Every line containing "each" should be copied out. Go through the entries and find them.

Segment Open

-- ==== Sys2Proof/Machine/Reserved.lean ====
section
/-! DEFINITION. The three reserved operation codes: each is refused in band with ReservedOp, error code 1
(30_encoding.md R57, 60_exceptions.md R176). -/

namespace Sys2Proof.Machine

/-- The operation code 0x7. -/
def execReserved7 (s : State) : Host.Outcome State Fault Refusal := s.raiseReservedOp 1

/-- The operation code 0xE. -/
def execReservedE (s : State) : Host.Outcome State Fault Refusal := s.raiseReservedOp 1

/-- The operation code 0xF. -/
def execReservedF (s : State) : Host.Outcome State Fault Refusal := s.raiseReservedOp 1

end Sys2Proof.Machine
end

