/-- R53, and 95_test_vectors.md section 2.10: request words of (8, 2), written out from the table of bit positions, decode
to the requests they stand for. The last clause, the name under which a string one bit too long is rejected, is the model's
own (log 8, DEDUCED from R50 and R53). -/
def Obligations.WrittenOutWordsDecode : Prop :=
  ∀ F : Format, Format.make? 8 2 = some F →
    decodeBits F 54 0x01740000000000 = .ok (.pass 0x5D) ∧
    decodeBits F 54 0x05740000000000 = .ok (.neg 0x5D) ∧
    decodeBits F 54 0x100001B8000000 = .ok (.pack (-5) 2 0) ∧
    decodeBits F 54 0x140000000002EC = .ok (.round 0x5D true false false) ∧
    decodeBits F 54 0x1800020EC00000 = .ok (.enc true 0 3 0xB000 false) ∧
    decodeBits F 54 0x2174D400000000 = .ok (.mul 0x5D 0x35) ∧
    decodeBits F 54 0x2174D7FFFFFFFF = .ok (.mul 0x5D 0x35) ∧
    decodeBits F 54 0x2E8CD400000000 = .ok (.le 0xA3 0x35) ∧
    decodeBits F 54 0x3E020000000000 = .ok .reservedF ∧
    decodeBits F 55 0x3E020000000000 = .error .wrongLength

/-- R53: the word is the concatenation of the ports and each port stands at its bit positions: taking the ports off a word
and putting them together again are inverse to each other. -/
def Obligations.RequestWordAndPortsAreInverse : Prop :=
  ∀ F : Format,
    (∀ r : Request F, Request.ofWord r.toWord = r) ∧
    (∀ w : BitVec F.wordBits, (Request.ofWord w).toWord = w)

/-- R53, R54: decoding the canonical word of a well-formed instruction gives the instruction back, for every instruction
and every value of every operand port. -/
def Obligations.DecodeInvertsEncode : Prop :=
  ∀ (F : Format) (i : Instr), i.wellFormed F = true →
    decodeWord F (encode F i) = i ∧ decodeBits F F.wordBits (encode F i).toNat = .ok i

/-- R53, R58: every word of the format's width decodes to a well-formed instruction, and its canonical word is one that
carries the same operation code, agrees with it on every port the operation reads and is 0 on the operand ports the
operation does not read. -/
def Obligations.EveryWordDecodesToAWellFormedInstruction : Prop :=
  ∀ (F : Format) (w : BitVec F.wordBits),
    (decodeWord F w).wellFormed F = true ∧
    Request.AgreeOn (decodeWord F w).format (Request.ofWord w) (Request.ofWord (encode F (decodeWord F w))) ∧
    (let f := (decodeWord F w).format
     let c : Request F := Request.ofWord (encode F (decodeWord F w))
     (f ≠ .r1 → f ≠ .r2 → c.a = 0) ∧ (f ≠ .r2 → c.b = 0) ∧ (f ≠ .fe → c.fs = false) ∧
     (f ≠ .fp → f ≠ .fe → c.fk = 0 ∧ c.fe = 0 ∧ c.ff = 0) ∧
     (f ≠ .fr → c.fp = 0 ∧ c.rBnp1 = false ∧ c.rMore = false) ∧ (f ≠ .fr → f ≠ .fe → c.rSticky = false))

/-- R51: a port outside the operation's format is ignored: two requests with the same `op` that agree on the ports of its
format are the same instruction, so a step answers them with the same response. -/
def Obligations.PortsOutsideTheFormatAreIgnored : Prop :=
  ∀ (F : Format) (r t : Request F), Request.AgreeOn (decode r).format r t →
    decode t = decode r ∧
    ∀ (rest : List (Sample F)) (u : Response F) (n : Nat),
      step ⟨F, ⟨false, true, t⟩ :: rest, u, n⟩ = step ⟨F, ⟨false, true, r⟩ :: rest, u, n⟩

Segment Closed

Exercise solution
/-! DEFINITION. The three reserved operation codes: each is refused in band with ReservedOp, error code 1
/-- R53: the word is the concatenation of the ports and each port stands at its bit positions: taking the ports off a word
and putting them together again are inverse to each other. -/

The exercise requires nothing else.